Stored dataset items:

=== Section Start ===

-- ==== Sys2Proof/Machine/Firmware.lean ====
section
/-! DEFINITION. The management firmware: dispatch of fetched commands, staging, single commands as implicit transactions, arbitration of rings, the serial path (R34, R39, R42-R62, R74-R78, R82 02_command_mailbox and 03_transactions_and_journal). -/

namespace Sys2Proof.Machine

/-- The command only asks what would happen (DRY_RUN of R39). -/
def dryRun (c : Cmd) : Bool := bit c.flags 2
/-- The answer of a DRY_RUN that would succeed. -/
def dryOk (c : Cmd) (opcode : Nat) (s : State) : State := complete c opcode St.dryRunOk 0 [] 0 s.mgt.generation s

/-! ### Reads and operational changes -/

/-- The execution reads an HBM stack in which an uncorrectable burst stands (R429). -/
def burstNear (sp : CmdSpec) (c : Cmd) (s : State) : Bool :=
  !dryRun c && (sp.hbmStacks c s).any (fun n => s.pchans.any (fun p => p.1 / 32 == n && p.2.bad))

/-- A command that meets an uncorrectable burst changes nothing and fails with INTERNAL_ERROR, which is reported as FW_INTERNAL (R429, R435). -/
def failInternal (sp : CmdSpec) (c : Cmd) (s : State) : State :=
  report 29 (resId 0x18 0) [] (refuse c sp.opcode (failWith St.internalError) s)

/-- Execute an R or O command that passed its checks. A read is not journalled; a change is, with its payload (R48). -/
def runPlain (sp : CmdSpec) (c : Cmd) (s : State) : State :=
  if dryRun c then
    match sp.run c s with
    | .error f => refuse c sp.opcode f s
    | .ok _ => dryOk c sp.opcode s
  else
    match sp.run c (occupy c s) with
    | .error f => refuse c sp.opcode f (sp.failed c f (occupy c s))
    | .ok r =>
      match sp.kind, r.log with
      | _, .later => r.s
      | _, .own seq => complete c sp.opcode St.success 0 r.result seq r.s.mgt.generation r.s
      | .o, .auto =>
        let j := journalCmd { uptime := s.time.uptime, generation := r.s.mgt.generation, object := sp.object c r.result r.s,
                              resource := c.resource, opcode := sp.opcode, origin := originOf c.path,
                              payload := recordPayload sp.opcode c } r.s
        complete c sp.opcode St.success 0 r.result j.1 j.2.mgt.generation j.2
      | _, _ => complete c sp.opcode St.success 0 r.result 0 r.s.mgt.generation r.s

/-! ### C commands (R52, R75-R77) -/

/-- Execute an R or O command; whether one that reads HBM where an uncorrectable burst stands meets it, no command says: a free value decides (R429, log entry 64). -/
def runNow (sp : CmdSpec) (c : Cmd) (s : State) : State :=
  if burstNear sp c s then
    let r := drawBelow 2 s
    if r.1 = 1 then failInternal sp c r.2 else runPlain sp c r.2
  else runPlain sp c s

/-- Committed state as the operations already staged would change it, for the next one; a physical or framed section looks at no staged PORT_DISABLE (R102). -/
def stagedView (ops : List Staged) (next : Staged) (s : State) : State :=
  let off := fun (st : Staged) => st.opcode == 0x0604 && next.opcode == 0x0602 && (next.cmd.at 2 1 == 0 || next.cmd.at 2 1 == 3)
  (ops.filter (fun st => !off st)).foldl (fun s st => match specOf st.opcode with
    | some sp => (match sp.apply st.cmd s with | .ok (t, _) => t | .error _ => s)
    | none => s) (placeStart (ops ++ [next]) s)

/-- What staging checks of the state: everything but the presence, placement and room of table entries and the room of a new table, which the placement pass evaluates (R75, R80 step 3, R160). -/
def stagingFail (sp : CmdSpec) (c : Cmd) (view : State) : Option Fail :=
  let entry := 0x0803 ≤ sp.opcode && sp.opcode ≤ 0x0806
  let create := sp.opcode == 0x0807 && c.at 0 1 == 0
  let gone := match liveTable view (c.at 0 4) with | .error f => some f | .ok _ => none
  match (if entry then gone else none) with
  | some f => some f
  | none => match sp.apply c view with
    | .ok _ => none
    | .error f => if (entry && [St.exists_, St.notFound, St.noSpace].contains f.status) || (create && f.status == St.noSpace) then none else some f

/-- Stage a C command in a transaction. -/
def stageCmd (sp : CmdSpec) (c : Cmd) (x : Txn) (s : State) : State :=
  let st : Staged := ⟨sp.opcode, c⟩
  let view := stagedView x.staged st s
  if meets (opObjects st view) (stagedElsewhere c.txnId s) then refuse c sp.opcode (failWith St.txnConflict) s
  else match stagingFail sp c view with
    | some f => refuse c sp.opcode f s
    | none =>
      if !limitOk x st s then refuse c sp.opcode (failWith St.txnLimit) s
      else if dryRun c then dryOk c sp.opcode s
      else
        let x := { x with staged := x.staged ++ [st], writes := x.writes + opWrites st, bytes := x.bytes + c.payloadLen }
        complete c sp.opcode St.success 0 [] 0 0 { s with mgt.txns := mset s.mgt.txns c.txnId x }

/-- A C command with TXN_ID 0: a transaction that contains only itself. -/
def runSingle (sp : CmdSpec) (c : Cmd) (s : State) : State :=
  let st : Staged := ⟨sp.opcode, c⟩
  if meets (opObjects st s) (stagedElsewhere 0 s) then refuse c sp.opcode (failWith St.txnConflict) s
  else if dryRun c then
    match placeAll true [st] s with
    | .error (_, f) => refuse c sp.opcode f s
    | .ok _ => dryOk c sp.opcode s
  else startCommit { cmd := some c, opcode := sp.opcode, origin := originOf c.path, ops := [st] } s

/-- The records of all staged operations have room, their payloads together in the payload area (R51, R88); they and the commit record stay outside the reserve (log entry 13). -/
def commitRoom (ops : List Staged) (s : State) : Bool :=
  let j := s.journal
  let recs := (ops.map (fun st => 1 + contCount st.cmd.payload.length)).foldl (· + ·) 1
  let area := ((ops.map (fun st => st.cmd.payload.length)).filter (9690 < ·)).foldl (· + ·) 0
  decide (journalCap j / 1024 + recs ≤ journalFree j) && (area == 0 || payloadFits j area)

/-- TXN_COMMIT (R80, R82). -/
def runTxnCommit (c : Cmd) (s : State) : State :=
  match txnCheck c s with
  | some f => refuse c 0x0402 f s
  | none =>
    let ops := (mgetD s.mgt.txns c.txnId {}).staged
    if !commitRoom ops s then refuse c 0x0402 (failWith St.journalFull) s
    else if dryRun c then
      match placeAll true ops s with
      | .error (i, f) => refuse c 0x0402 { f with result := commitResult i 0 255 false } s
      | .ok _ => dryOk c 0x0402 s
    else startCommit { cmd := some c, opcode := 0x0402, txn := c.txnId, origin := originOf c.path, ops := ops } s

/-! ### Dispatch -/

/-- The state against which a command's fields are checked: for a staged command, with what is staged before it. -/
def checkView (sp : CmdSpec) (c : Cmd) (s : State) : State :=
  if sp.kind = .c && c.txnId != 0 && (txnCheck c s).isNone then stagedView (mgetD s.mgt.txns c.txnId {}).staged ⟨sp.opcode, c⟩ s else s

/-- The last command of a transaction was now (R78). -/
def touchTxn (c : Cmd) (s : State) : State :=
  match mget s.mgt.txns c.txnId with
  | some x => if x.origin = originOf c.path then { s with mgt.txns := mset s.mgt.txns c.txnId { x with last := s.time.uptime } } else s
  | none => s

/-- Execute a dispatched command: the checks of R47 in their order, then what its kind asks. -/
def dispatch (opcode : Nat) (c : Cmd) (s : State) : State :=
  let s := touchTxn c s
  match specOf opcode with
  | none => refuse c opcode (failWith (if c.version != 1 then St.badVersion else St.badOpcode)) s
  | some sp =>
    match checkCmd sp c (checkView sp c s) with
    | some f => if dryRun c then refuse c opcode f s else refuseChecked c opcode f s
    | none =>
      if opcode = 0x0402 then runTxnCommit c s
      else if sp.kind != .c then runNow sp c s
      else if c.txnId = 0 then runSingle sp c s
      else match txnCheck c s with
        | some f => refuse c opcode f s
        | none => stageCmd sp c (mgetD s.mgt.txns c.txnId {}) s

/-- Objects of the long commands under way outside commits: rings being disabled, slices being quiesced, cores in reset, units in self-test (R43, R45). -/
def longObjects (s : State) : List Nat :=
  (s.mgt.rings.filter (fun r => r.2.disabling.isSome)).map (fun r => ringObj r.1) ++
  (s.host.rings.filter (fun r => r.2.disabling.isSome)).map (fun r => dataObj r.1) ++
  (s.host.slices.filter (fun x => x.2.quiesce.isSome)).map (fun x => sliceObj x.1) ++
  (s.tahr.resets.map (fun r => r.cores.map coreObj)).flatten ++ (s.faults.tests.map (fun t => unitObjs t.unit)).flatten

/-- Objects that a command would change at once. -/
def touches (opcode : Nat) (c : Cmd) (s : State) : List Nat :=
  if opcode = 0x0402 then ((mgetD s.mgt.txns c.txnId {}).staged.map (fun st => opObjects st s)).flatten
  else match specOf opcode with
    | some sp => if sp.kind == .r || (sp.kind == .c && c.txnId != 0) then [] else sp.objects c s
    | none => []
/-- The command cannot be dispatched yet: a FENCE (R39), or a command under way on one of its objects (R43). -/
def mustHold (opcode : Nat) (c : Cmd) (s : State) : Bool :=
  fenceHeld c s || meets (touches opcode c s) (busyObjects s ++ longObjects s)

/-- Note a dispatch for the arbitration of R44. -/
def noteDispatch (p : Path) (s : State) : State :=
  match ringKey p with
  | none => s
  | some k =>
    if k < 0x1000 then { s with mgt.highRun := s.mgt.highRun + 1, mgt.lastRing := (k, s.mgt.lastRing.2) }
    else { s with mgt.highRun := 0, mgt.lastRing := (s.mgt.lastRing.1, k) }

/-- Halt a ring. -/
def haltMbRing (k cause : Nat) (s : State) : State :=
  modRing k (fun r => { r with state := 2, haltCause := cause, tries := 0, fetched := none }) s

/-- The indirect buffer of a slice's command cannot be read through its translation: the ring halts (R34). -/
def unreadable (c : Cmd) : Option Nat := match c.path with | .slice n => if c.readable then none else some (0x1000 + n) | _ => none

/-- A command entry of a ring or path is dispatched: nothing happens while the firmware or the ring cannot, or where POST_PHASE does not match the index (R33; log entry 2). -/
def runCmd (opcode : Nat) (c : Cmd) (s : State) : State :=
  if !mailboxReady s || !pathReady c.path s || !phaseReady c s || mustHold opcode c s then s
  else match unreadable c with
    | some k => haltMbRing k 2 s
    | none => dispatch opcode c (noteDispatch c.path s)

/-! ### Fetching (R33, R34, R44) -/

/-- The function that a ring's entries are read through is in D3hot; ring 0 stands in the mailbox page (R366). -/
def ringAsleep (s : State) (k : Nat) : Bool :=
  if k < 4 then k != 0 && asleep s 0 else decide (0x1000 ≤ k) && pathAsleep (.slice (k - 0x1000)) s
/-- A ring has an entry that may be fetched. -/
def hasWork (s : State) (k : Nat) : Bool :=
  if k = 4 then s.mgt.serialReq.isSome
  else if k = 6 then s.mgt.dbgPost && !(mbRing s 6).executing
  else
    let r := mbRing s k
    r.state == 1 && !r.executing && (r.disabling.isNone || r.fetched.isSome) && r.posted != 0 && !ringAsleep s k
/-- The ring takes part in the arbitration: it has work, no entry of it is held by a fence or by R43, and none is being fetched again. -/
def contends (s : State) (k : Nat) : Bool := hasWork s k && (mbRing s k).fetched.isNone && (mbRing s k).tries == 0
/-- Rings of a band with work, in ascending order. -/
def bandWork (s : State) (low : Bool) : List Nat :=
  if low then (s.mgt.rings.map (·.1)).filter (fun k => decide (0x1000 ≤ k) && contends s k)
  else [0, 1, 2, 3, 4, 6].filter (contends s)
/-- The ring that round-robin serves next in a list. -/
def nextRing (last : Nat) (ks : List Nat) : Option Nat := (ks.find? (fun k => last < k)).orElse (fun _ => ks.head?)
/-- The arbitration lets this ring go: it is the next of its band, and the low band gets at least one command in four (R44). -/
def ringTurn (k : Nat) (s : State) : Bool :=
  if k < 0x1000 then
    nextRing s.mgt.lastRing.1 (bandWork s false) == some k && (decide (s.mgt.highRun < 3) || (bandWork s true).isEmpty)
  else nextRing s.mgt.lastRing.2 (bandWork s true) == some k

/-- The bytes of the debug ring's entry (R62). -/
def dbgEntry (s : State) : List Byte := ((List.range 136).map (fun w => leBytes 8 (mgetD s.mgt.dbgWords w 0))).flatten
/-- The next entry of ring 0 as it stands in the mailbox page (R31). -/
def pageEntry (s : State) : List Byte :=
  let r := mbRing s 0
  Memory.reads s.mgt.page (r.consumer % r.size * 512) 512

/-- A fetched entry is dispatched, or held where it cannot be yet; its ring then leaves the arbitration to the others (R39, R43, R45). -/
def dispatchOrHold (p : Path) (k : Nat) (q : Nat × Cmd) (s : State) : State :=
  if mustHold q.1 q.2 s then modRing k (fun r => { r with tries := 0, fetched := some q }) s
  else
    let s := modRing k (fun r => { r with tries := 0, fetched := none }) (noteDispatch p s)
    dispatch q.1 q.2 (if k = 4 then { s with mgt.serialBusy := true, mgt.serialReq := none } else s)

/-- An entry is fetched and, if it matches its index, dispatched. The entries of ring 0 stand in the mailbox page; those of the other rings are what the read of host memory brought. -/
def fetchEntry (p : Path) (k : Nat) (f : Fetched) (s : State) : State :=
  let r := mbRing s k
  match (if r.resident then some (pageEntry s) else f.entry) with
  | none => haltMbRing k 2 s
  | some e =>
    if !phaseMatches r (u8 e 47) then
      if 16 ≤ r.tries + 1 then haltMbRing k 1 s else modRing k (fun r => { r with tries := r.tries + 1 }) s
    else
      let q := parseEntry p e f.buffer f.writable
      match unreadable q.2 with
      | some k => haltMbRing k 2 s
      | none => dispatchOrHold p k q s

/-- The next entry of a ring: the one that is held, once nothing holds it; else the ring's turn decides. -/
def fetchRing (retry : Bool) (p : Path) (f : Fetched) (s : State) : State :=
  match ringKey p with
  | none => s
  | some k =>
    if !mailboxReady s || !hasWork s k then s
    else match (mbRing s k).fetched with
      | some q => if retry then s else dispatchOrHold p k q s
      | none =>
        if retry then (match p with
          | .serial => s
          | .debug => s
          | _ => if (mbRing s k).tries = 0 then s else fetchEntry p k f s)
        else if !ringTurn k s then s
        else match p with
          | .serial => (match s.mgt.serialReq with | some b => dispatchOrHold p 4 (parseEntry .serial b none true) s | none => s)
          | .debug => dispatchOrHold p 6 (parseEntry .debug (dbgEntry s) none true) s
          | _ => fetchEntry p k f s

/-- MAILBOX_FETCH. -/
def execMailboxFetch (p : Path) (f : Fetched) (s : State) : Host.Outcome State Fault Refusal := answer s (fetchRing false p f s)
/-- MB_FETCH_RETRY (R34): the entry is fetched again after a POST_PHASE that did not match. -/
def execMbFetchRetry (p : Path) (f : Fetched) (s : State) : Host.Outcome State Fault Refusal := answer s (fetchRing true p f s)

/-! ### The serial path (R60, R61) -/

/-- The header that answers a serial request while another is executed: completed with BUSY (R42, R60, R61). -/
def busyHeader (request : List Byte) (s : State) : List Byte :=
  poke (request.take 64) 36 (outFields St.busy 0 0 (originOf .serial) (u8 request 47) 0 s.mgt.generation)

/-- MCTP_REQUEST: the request is posted on the serial ring, and executed at once where it is that ring's turn (R44), else by a later MAILBOX_FETCH. The vendor identifier stands in network order, as MCTP has it (PRESUMED, log entry 37). -/
def execMctpRequest (body : List Byte) (s : State) : Host.Outcome State Fault Refusal :=
  answer s (if !running s then s
    else if body.length < 66 || beNat (body.take 2) != pciVendor then { s with mgt.serialDrops := s.mgt.serialDrops + 1 }
    else if s.mgt.serialBusy then emit (.serialBusy (busyHeader (body.drop 2) s)) s
    else
      let s := { s with mgt.serialBusy := true, mgt.serialReq := some (body.drop 2) }
      let s := modRing 4 (fun r => { r with waits := [s.time.uptime] }) s
      if mailboxReady s && ringTurn 4 s then dispatchOrHold .serial 4 (parseEntry .serial (body.drop 2) none true) s else s)

end Sys2Proof.Machine
end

=== Section End ===

Goal of the exercise:
For each line above that includes the word "checks", make a copy of that line.

Expected output:
/-- Execute an R or O command that passed its checks. A read is not journalled; a change is, with its payload (R48). -/
/-- What staging checks of the state: everything but the presence, placement and room of table entries and the room of a new table, which the placement pass evaluates (R75, R80 step 3, R160). -/
/-- Execute a dispatched command: the checks of R47 in their order, then what its kind asks. -/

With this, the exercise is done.